Describing the chemistry of the glutamate-glutamine cycle
One of the major roles of astrocytes, currently a “hot topic” in neuroscience, is to regulate the glutamate-glutamine cycle in the synapse. The current view is that glutamate is taken up by the astrocytes, converted to glutamine via glutaminase, and released back into the extracellular fluid, where it undergoes reuptake by the presynaptic cell.
The mechanism of the glutamate-glutamine conversion is described by Colanduoni et al, 1987, in a four step reaction. The overall reaction is ATP + NH3 + Glutamate in equilibrium with ADP + Pi + Glutamine. In their proposed mechanism, a negatively charged from the substrate oxygen attacks a phosphorus atom from ATP, the ammonia attacks a carbon of the substrate as the double bond breaks, and then the substrate reforms its double bonds with an ammonia group replacing the initial oxygen group. They used pH data in part to determine this mechanism, and I presume that it is still accepted.
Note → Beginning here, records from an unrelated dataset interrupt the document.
/-- The transition in progress done: its command completes with the state entered, unless a plan has been armed meanwhile. For Deep and Off the completion
comes before the link enters L2. -/
def State.powerDone (s : State) : State :=
  let t := s.get .PWR_STATE_TARGET 0
  let c := if s.mgmt.effecter then none else s.cmds.find? fun c => c.kind.powerTarget.isSome
  let stop := t != 0 && s.anyArmed
  let s := s.setEffecter false
  let s := match c with
    | some c => s.endCmd c (if stop then stBusy else stOk) s.gust 0 0
    | none => s
  (if stop then s.puts 0 [(.PWR_STATE_BUSY, 0), (.PWR_STATE_TARGET, 0)] else s.enterPower t).powerNext 1024

/-- Sleep entered on heat (R355, R368): jobs stop at their last commit, and a transition in progress is checked again in Sleep. -/
def State.heatSleep (s : State) : State :=
  let again := if s.on .PWR_STATE_BUSY 0 && s.mgmt.effecter then some (s.get .PWR_STATE_TARGET 0) else none
  let s := (List.range 12).foldl (fun s p => if (s.part p).running then (s.rewindGust p).stopJob p stSquall stOk else s) s
  let s := (s.enterPower 2).setEffecter false
  let s := match again with
    | some t => (match s.powerTry t with
      | (none, s) => s.setEffecter true
      | (some _, s) => s)
    | none => s
  s.powerNext 1024

def opPowerState : HostOp := ⟨0x38, .pfModule, [bitsMask 2 0 + bitsMask 5 4 + bitsMask 11 8]⟩

/-- A reserved state or scope code, or a die that does not exist. -/
def powerReason (p0 : Word) (_ : State) : Nat :=
  if 4 < fieldOf p0 2 0 ∨ fieldOf p0 5 4 = 3 then 2 else if fieldOf p0 5 4 ≠ 0 ∧ 11 < fieldOf p0 11 8 then 5 else 0

/-- POWER_STATE of the module. -/
def execPowerState (q : Req) (p0 : Word) (s : State) : Host.Outcome State Fault Refusal :=
  if fieldOf p0 5 4 = 1 ∨ fieldOf p0 5 4 = 2 then .fault .illFormed
  else hostRow opPowerState q [p0] (powerReason p0) (fun s => (s.startCmd q 0x38 (.powerState (fieldOf p0 2 0))).powerNext 1024) s

/-! ### A die's domains (R369) -/

/-- Pools lose their contents with their power: free values. -/
def State.losePool (s : State) (c : Nat) : State :=
  let (ws, s) := s.frees 524288
  s.rawWrite (.pool c) 0 (wordsToBytes ws)

/-- A die's cores and slices go off at a boundary. -/
def State.coresOff (s : State) (d : Nat) : State :=
  let s := (List.range 68).foldl (fun s k => ((s.fenSelfRefresh (68 * d + k)).resetCore (68 * d + k)).losePool (68 * d + k)) s
  (s.put .PWR_STATE_CORES_OFF 0 (s.get .PWR_STATE_CORES_OFF 0 ||| 2 ^ d)).refreshTransit d

/-- A die's transit domain goes off: its links are DOWN, its stack refreshes itself. -/
def State.transitOff (s : State) (d : Nat) : State :=
  let s := s.put .PWR_STATE_TRANSIT_OFF 0 (s.get .PWR_STATE_TRANSIT_OFF 0 ||| 2 ^ d)
  let s := [d, westOf d, 12 + d].foldl (fun s l => s.put .ZYN_LINK_STATUS_STATE l 0) s
  let s := (s.marshSelfRefresh d).setLink (24 + d) { s.link (24 + d) with port := 0 }
  (s.refreshTransits (List.range 12)).settle

def clearBit (n b : Nat) : Nat := if bitOf n b then n - 2 ^ b else n

/-- A domain powered, or the transit domain off. -/
def State.diePowered (s : State) (scope d : Nat) (on : Bool) : State :=
  if scope = 1 then (s.put .PWR_STATE_CORES_OFF 0 (clearBit (s.get .PWR_STATE_CORES_OFF 0) d)).refreshTransit d
  else if on then
    let s := s.put .PWR_STATE_TRANSIT_OFF 0 (clearBit (s.get .PWR_STATE_TRANSIT_OFF 0) d)
    ([d, westOf d, 12 + d, 24 + d].foldl State.startTraining s).refreshTransit d
  else s.transitOff d

/-- Whether a die's command waits for a boundary: cores and slices that go off. -/
def CmdKind.dieOff : CmdKind → Option Nat
  | .diePower 1 d false => some d
  | _ => none

/-- Scope-1 power-downs at a boundary. -/
def State.dieBoundary (s : State) : State :=
  s.cmds.foldl (fun s c => match c.kind.dieOff with
    | some d => (s.coresOff d).endCmd c stOk s.gust 0 0
    | none => s) s

/-- Whether anything forbids a die's power-down or power-up. -/
def State.dieRefused (s : State) (scope d : Nat) : Bool :=
  (s.dieOwner d).isSome || (scope == 2 && !bitOf (s.get .PWR_STATE_CORES_OFF 0) d)

def diePower (q : Req) (p0 : Word) (s : State) : State :=
  let (st, scope, d) := (fieldOf p0 2 0, fieldOf p0 5 4, fieldOf p0 11 8)
  if st ≠ 0 ∧ st ≠ 4 then s.done q stBadPacket
  else if s.dieRefused scope d then s.done q stBusy
  else
    let k := CmdKind.diePower scope d (st == 0)
    let s := s.startCmd q 0x38 k
    if k.dieOff.isSome then s.ackEarly q else s

/-- DIE_POWER_STATE. -/
def execDiePowerState (q : Req) (p0 : Word) (s : State) : Host.Outcome State Fault Refusal :=
  if fieldOf p0 5 4 = 0 ∨ fieldOf p0 5 4 = 3 then .fault .illFormed else hostRow opPowerState q [p0] (powerReason p0) (diePower q p0) s

/-- A transition whose preconditions have ended: the module's, else the oldest of a die that does not wait for a boundary. -/
def powerEntered (s : State) : State :=
  let t := s.get .PWR_STATE_TARGET 0
  let st := s.get .PWR_STATE_STATE 0
  if s.on .PWR_STATE_BUSY 0 && (t ≥ 2 || st == 2) then
    if s.powerReady t then s.powerDone else s
  else match s.cmds.find? fun c => match c.kind with | .diePower scope _ on => on || scope == 2 | _ => false with
    | some c =>
      (match c.kind with
       | .diePower scope d on => (s.diePowered scope d on).endCmd c stOk s.gust 0 0
       | _ => s)
    | none => s

/-- A transition between Run and Idle, at a boundary. -/
def State.powerBoundary (s : State) : State :=
  if s.on .PWR_STATE_BUSY 0 && s.get .PWR_STATE_TARGET 0 < 2 then s.powerDone else s

/-! ### Limits and enables -/

/-- The limits of THERM_LIMIT_SET taken (R342, R365): none for a limit raised or out of range. -/
def State.limitsSet (s : State) (p0 : Word) : Option State :=
  let (w, l, m) := (fieldOf p0 15 0, fieldOf p0 23 16, fieldOf p0 31 24)
  if (w ≠ 0 ∧ (w < 1000 ∨ 4800 < w)) ∨ s.get .THM_LIMITS_LOGIC_THROTTLE 0 < l ∨ s.get .THM_LIMITS_MEM_THROTTLE 0 < m then none
  else
    let s := if w = 0 then s else s.put .PWR_LIMIT_LIMIT 0 w
    let s := if l = 0 then s else s.put .THM_LIMITS_LOGIC_THROTTLE 0 l
    some (if m = 0 then s else s.put .THM_LIMITS_MEM_THROTTLE 0 m)

def opThermLimitSet : HostOp := ⟨0x39, .pfModule, [bitsMask 32 0]⟩

def thermLimit (q : Req) (p0 : Word) (s : State) : State :=
  match s.limitsSet p0 with
  | some s => s.done q stOk
  | none => s.done q stBadPacket

/-- THERM_LIMIT_SET without CLEAR_TRIP. -/
def execThermLimitSet (q : Req) (p0 : Word) (s : State) : Host.Outcome State Fault Refusal :=
  if flagOf p0 32 then .fault .illFormed else hostRow opThermLimitSet q [p0] noCheck (thermLimit q p0) s

/-- The hottest reading of the sensors of kinds 0 to 3 not marked failed: all below 70 °C? -/
def State.allCool (s : State) : Bool := (List.range 2488).all fun n => s.sensorFailed n || decide ((s.sens n).t < 560)

/-- Whether a trip is latched and no CLEAR_TRIP has been accepted for it. -/
def State.tripped (s : State) : Bool := s.on .THM_TRIP_VALID 0 && !s.always.cleared

/-- CLEAR_TRIP (R353): a cold power-on is due, with wake source 5. -/
def clearTrip (q : Req) (p0 : Word) (s : State) : State :=
  if s.tripped && !s.allCool then s.done q stBadPacket
  else match s.limitsSet p0 with
    | none => s.done q stBadPacket
    | some s =>
      let s := s.done q stOk
      if s.tripped then
        let s := s.puts 0 [(.BOOT_PINS_TRIP_DRIVEN, 0)]
        { s with always := { s.always with cleared := true, shut := 3, source := 5 } }
      else s

/-- CLEAR_TRIP: the operation of THERM_LIMIT_SET, taken by the management core also while the rails are off. -/
def execClearTrip (q : Req) (p0 : Word) (s : State) : Host.Outcome State Fault Refusal :=
  if !flagOf p0 32 then .fault .illFormed
  else if s.tripped ∧ s.always.shut = 1 then .next (State.hostCmd opThermLimitSet q [p0] noCheck (clearTrip q p0) s)
  else hostRow opThermLimitSet q [p0] noCheck (clearTrip q p0) s

/-- PWR_WAKE_CTL_WRITE (R370): a write that would clear all three enables is ignored. -/
def wakeCtlWrite (v m : Nat) (s : State) : State :=
  let t := s.writeFields .PWR_WAKE_CTL 0 v m
  if t.get .PWR_WAKE_CTL_PERST_EN 0 = 0 ∧ t.get .PWR_WAKE_CTL_SMBUS_EN 0 = 0 ∧ t.get .PWR_WAKE_CTL_WAKEN_EN 0 = 0 then s else t

/-- PWR_WAKE_CTL_WRITE. -/
def execPwrWakeCtlWrite (v : Word) (s : State) : Host.Outcome State Fault Refusal :=
  .next (s.whenClocked (wakeCtlWrite (v.toNat % 2 ^ 32) (2 ^ 32 - 1)))

end Sys2Proof.Machine
end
Shen et al (1999) used carbon-13 NMR to analyze the rate of the glutamate-glutamine cycle in vivo from the human occipital/parietal lobes. The key step was distinguishing between glutamine labeling from the glial TCA cycle and the glutamate-glutamine cycle. They accomplished this based on the lag between the fractional enrichment of glutamate versus glutamine, which has a distinct value for the label of both cycles. They found that the rate of glucose oxidation was about 80%, which agrees with the study from the cerebral cortex of rats. There is good indication that this mechanism accounts for the majority of glucose oxidation in the adult human brain.
References
Shen J, Petersen KF, Behar KL, Brown P, Nixon TW, Mason GF, Petroff OAC, Shulman GI, Shulman RG, Rothman DL. 1999 Determination of the rate of the glutamate/glutamine cycle in the human brain by in vivo 13C NMR. PNAS 96:8235-8246.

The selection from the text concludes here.